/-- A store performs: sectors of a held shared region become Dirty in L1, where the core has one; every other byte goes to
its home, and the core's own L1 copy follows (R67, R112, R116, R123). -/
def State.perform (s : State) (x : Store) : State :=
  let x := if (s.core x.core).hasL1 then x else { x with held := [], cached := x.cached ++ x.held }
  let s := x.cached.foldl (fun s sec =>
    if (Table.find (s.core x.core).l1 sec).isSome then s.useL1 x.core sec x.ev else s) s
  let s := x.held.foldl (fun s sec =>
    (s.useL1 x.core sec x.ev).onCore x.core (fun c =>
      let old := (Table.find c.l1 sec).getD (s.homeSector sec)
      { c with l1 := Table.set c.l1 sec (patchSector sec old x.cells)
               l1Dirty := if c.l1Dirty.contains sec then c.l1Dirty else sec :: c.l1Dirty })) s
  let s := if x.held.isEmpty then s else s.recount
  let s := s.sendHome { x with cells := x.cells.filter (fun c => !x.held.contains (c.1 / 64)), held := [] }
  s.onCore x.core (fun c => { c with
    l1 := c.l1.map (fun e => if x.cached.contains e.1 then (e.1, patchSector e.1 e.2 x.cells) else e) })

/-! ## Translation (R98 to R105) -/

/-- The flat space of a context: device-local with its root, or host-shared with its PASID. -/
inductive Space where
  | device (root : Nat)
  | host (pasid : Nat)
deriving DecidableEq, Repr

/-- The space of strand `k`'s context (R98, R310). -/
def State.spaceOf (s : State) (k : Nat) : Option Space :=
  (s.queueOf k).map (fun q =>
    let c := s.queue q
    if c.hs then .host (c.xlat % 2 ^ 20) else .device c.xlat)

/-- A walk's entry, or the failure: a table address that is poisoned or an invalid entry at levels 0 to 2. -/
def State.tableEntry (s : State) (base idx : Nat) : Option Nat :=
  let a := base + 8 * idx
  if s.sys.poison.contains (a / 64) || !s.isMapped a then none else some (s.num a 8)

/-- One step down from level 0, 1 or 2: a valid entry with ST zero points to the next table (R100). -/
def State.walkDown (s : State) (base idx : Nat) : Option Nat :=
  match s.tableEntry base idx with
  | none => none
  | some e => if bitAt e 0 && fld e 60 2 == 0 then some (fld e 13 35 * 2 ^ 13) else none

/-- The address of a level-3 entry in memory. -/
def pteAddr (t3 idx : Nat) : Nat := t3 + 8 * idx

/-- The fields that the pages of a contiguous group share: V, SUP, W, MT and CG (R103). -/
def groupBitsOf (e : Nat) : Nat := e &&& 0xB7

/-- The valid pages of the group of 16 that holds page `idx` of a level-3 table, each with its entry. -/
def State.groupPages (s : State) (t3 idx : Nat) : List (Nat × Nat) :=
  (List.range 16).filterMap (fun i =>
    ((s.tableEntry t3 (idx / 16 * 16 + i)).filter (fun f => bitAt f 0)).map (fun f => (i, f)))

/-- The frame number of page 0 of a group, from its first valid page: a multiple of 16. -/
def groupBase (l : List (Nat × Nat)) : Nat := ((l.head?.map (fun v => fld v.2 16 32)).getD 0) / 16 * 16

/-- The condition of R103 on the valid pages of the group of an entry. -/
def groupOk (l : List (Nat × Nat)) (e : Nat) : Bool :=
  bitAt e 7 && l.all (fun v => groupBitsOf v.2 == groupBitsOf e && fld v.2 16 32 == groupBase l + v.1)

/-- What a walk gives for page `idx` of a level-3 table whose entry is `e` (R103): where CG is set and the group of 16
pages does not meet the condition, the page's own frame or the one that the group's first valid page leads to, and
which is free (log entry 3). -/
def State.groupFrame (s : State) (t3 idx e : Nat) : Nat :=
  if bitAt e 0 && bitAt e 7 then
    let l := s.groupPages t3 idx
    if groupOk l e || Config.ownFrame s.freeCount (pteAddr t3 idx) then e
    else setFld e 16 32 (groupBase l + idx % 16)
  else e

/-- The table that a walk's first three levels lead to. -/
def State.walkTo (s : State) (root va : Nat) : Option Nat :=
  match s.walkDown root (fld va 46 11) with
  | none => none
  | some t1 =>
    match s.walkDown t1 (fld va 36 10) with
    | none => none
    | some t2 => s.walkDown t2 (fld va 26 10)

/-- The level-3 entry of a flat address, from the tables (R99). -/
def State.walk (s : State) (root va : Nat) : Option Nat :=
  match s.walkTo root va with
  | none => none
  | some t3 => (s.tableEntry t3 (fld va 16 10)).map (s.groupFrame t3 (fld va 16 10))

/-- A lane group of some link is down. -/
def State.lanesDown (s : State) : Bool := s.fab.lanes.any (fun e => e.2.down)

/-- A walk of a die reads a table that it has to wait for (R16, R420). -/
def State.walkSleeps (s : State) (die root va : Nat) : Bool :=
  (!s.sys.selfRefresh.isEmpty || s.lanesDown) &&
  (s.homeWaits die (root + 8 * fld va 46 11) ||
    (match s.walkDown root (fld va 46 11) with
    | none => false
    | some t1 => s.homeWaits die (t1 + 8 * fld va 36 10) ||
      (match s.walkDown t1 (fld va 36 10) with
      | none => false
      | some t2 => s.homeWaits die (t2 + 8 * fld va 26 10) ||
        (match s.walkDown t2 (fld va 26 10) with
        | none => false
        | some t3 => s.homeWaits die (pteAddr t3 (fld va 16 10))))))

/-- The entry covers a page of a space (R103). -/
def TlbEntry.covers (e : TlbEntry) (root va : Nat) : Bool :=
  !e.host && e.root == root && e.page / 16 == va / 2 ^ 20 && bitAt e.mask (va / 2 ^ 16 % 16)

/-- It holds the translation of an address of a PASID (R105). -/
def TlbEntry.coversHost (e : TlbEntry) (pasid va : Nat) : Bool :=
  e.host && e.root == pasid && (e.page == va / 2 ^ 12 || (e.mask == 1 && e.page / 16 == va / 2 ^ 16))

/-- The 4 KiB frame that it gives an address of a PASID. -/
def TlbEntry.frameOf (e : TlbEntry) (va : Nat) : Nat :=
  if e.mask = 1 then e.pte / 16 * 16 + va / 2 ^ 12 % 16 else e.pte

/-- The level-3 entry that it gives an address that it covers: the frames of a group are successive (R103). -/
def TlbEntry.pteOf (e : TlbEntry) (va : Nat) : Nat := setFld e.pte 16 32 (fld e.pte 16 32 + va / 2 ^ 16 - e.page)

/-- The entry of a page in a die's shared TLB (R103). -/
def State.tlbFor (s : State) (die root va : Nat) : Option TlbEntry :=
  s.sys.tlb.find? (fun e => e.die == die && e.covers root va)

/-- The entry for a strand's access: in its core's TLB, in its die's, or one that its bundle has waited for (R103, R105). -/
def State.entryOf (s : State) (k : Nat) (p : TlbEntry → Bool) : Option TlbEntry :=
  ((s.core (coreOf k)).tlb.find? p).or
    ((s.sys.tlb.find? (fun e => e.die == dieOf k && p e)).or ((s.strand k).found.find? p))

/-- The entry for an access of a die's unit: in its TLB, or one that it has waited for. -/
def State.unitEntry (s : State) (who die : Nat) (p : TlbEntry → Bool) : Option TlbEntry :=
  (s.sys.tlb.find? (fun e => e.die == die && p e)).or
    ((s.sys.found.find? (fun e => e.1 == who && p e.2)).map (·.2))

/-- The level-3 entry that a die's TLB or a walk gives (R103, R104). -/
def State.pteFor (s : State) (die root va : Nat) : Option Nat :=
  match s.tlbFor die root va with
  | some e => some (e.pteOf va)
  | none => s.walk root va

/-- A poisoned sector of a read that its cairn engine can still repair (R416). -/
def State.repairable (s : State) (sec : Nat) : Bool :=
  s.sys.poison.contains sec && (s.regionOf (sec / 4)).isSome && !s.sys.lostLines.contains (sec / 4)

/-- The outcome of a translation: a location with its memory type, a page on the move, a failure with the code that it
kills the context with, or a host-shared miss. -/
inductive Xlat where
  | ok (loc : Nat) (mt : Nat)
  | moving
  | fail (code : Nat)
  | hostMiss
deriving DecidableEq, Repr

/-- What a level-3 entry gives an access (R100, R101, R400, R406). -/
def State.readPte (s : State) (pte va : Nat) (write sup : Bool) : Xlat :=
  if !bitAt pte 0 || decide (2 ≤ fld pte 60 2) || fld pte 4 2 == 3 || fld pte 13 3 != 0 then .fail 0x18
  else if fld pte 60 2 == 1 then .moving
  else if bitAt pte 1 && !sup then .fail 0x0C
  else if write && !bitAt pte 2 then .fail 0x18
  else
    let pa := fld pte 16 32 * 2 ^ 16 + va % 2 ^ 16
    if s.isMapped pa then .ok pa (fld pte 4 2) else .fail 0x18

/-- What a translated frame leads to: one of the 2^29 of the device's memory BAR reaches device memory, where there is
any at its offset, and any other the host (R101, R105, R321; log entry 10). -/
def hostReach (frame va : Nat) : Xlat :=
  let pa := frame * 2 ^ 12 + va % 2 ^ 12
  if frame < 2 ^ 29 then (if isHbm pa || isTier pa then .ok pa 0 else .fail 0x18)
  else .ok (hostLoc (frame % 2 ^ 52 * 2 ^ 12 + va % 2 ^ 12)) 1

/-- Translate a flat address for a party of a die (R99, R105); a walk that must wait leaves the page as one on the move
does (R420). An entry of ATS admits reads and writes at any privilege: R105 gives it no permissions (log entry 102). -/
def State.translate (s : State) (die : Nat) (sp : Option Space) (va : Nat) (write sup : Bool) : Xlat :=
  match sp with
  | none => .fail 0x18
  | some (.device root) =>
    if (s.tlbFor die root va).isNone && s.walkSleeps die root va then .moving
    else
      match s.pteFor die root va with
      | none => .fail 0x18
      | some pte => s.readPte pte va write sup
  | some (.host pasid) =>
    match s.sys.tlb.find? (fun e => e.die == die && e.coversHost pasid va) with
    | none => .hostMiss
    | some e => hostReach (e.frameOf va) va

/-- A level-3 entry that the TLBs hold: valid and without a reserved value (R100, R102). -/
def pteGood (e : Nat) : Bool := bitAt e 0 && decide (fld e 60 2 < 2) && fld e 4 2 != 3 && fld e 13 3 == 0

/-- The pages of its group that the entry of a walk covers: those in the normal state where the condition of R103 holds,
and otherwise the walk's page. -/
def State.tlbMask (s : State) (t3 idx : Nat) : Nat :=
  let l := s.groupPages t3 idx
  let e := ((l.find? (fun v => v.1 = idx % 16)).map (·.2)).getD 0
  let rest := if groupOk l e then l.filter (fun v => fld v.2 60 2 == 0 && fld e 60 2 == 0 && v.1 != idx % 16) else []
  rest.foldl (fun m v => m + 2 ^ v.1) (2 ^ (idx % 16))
^^^^^^^^^^^^^^^^
EXERCISE DESCRIPTION:
Return only the part of the records above that opens with the line containing "else if bitAt pte 1 && !sup then .fail 0x0C" and closes with the line containing "def hostReach (frame", ends included.

WRITTEN SOLUTION:
  else if bitAt pte 1 && !sup then .fail 0x0C
  else if write && !bitAt pte 2 then .fail 0x18
  else
    let pa := fld pte 16 32 * 2 ^ 16 + va % 2 ^ 16
    if s.isMapped pa then .ok pa (fld pte 4 2) else .fail 0x18

/-- What a translated frame leads to: one of the 2^29 of the device's memory BAR reaches device memory, where there is
any at its offset, and any other the host (R101, R105, R321; log entry 10). -/
def hostReach (frame va : Nat) : Xlat :=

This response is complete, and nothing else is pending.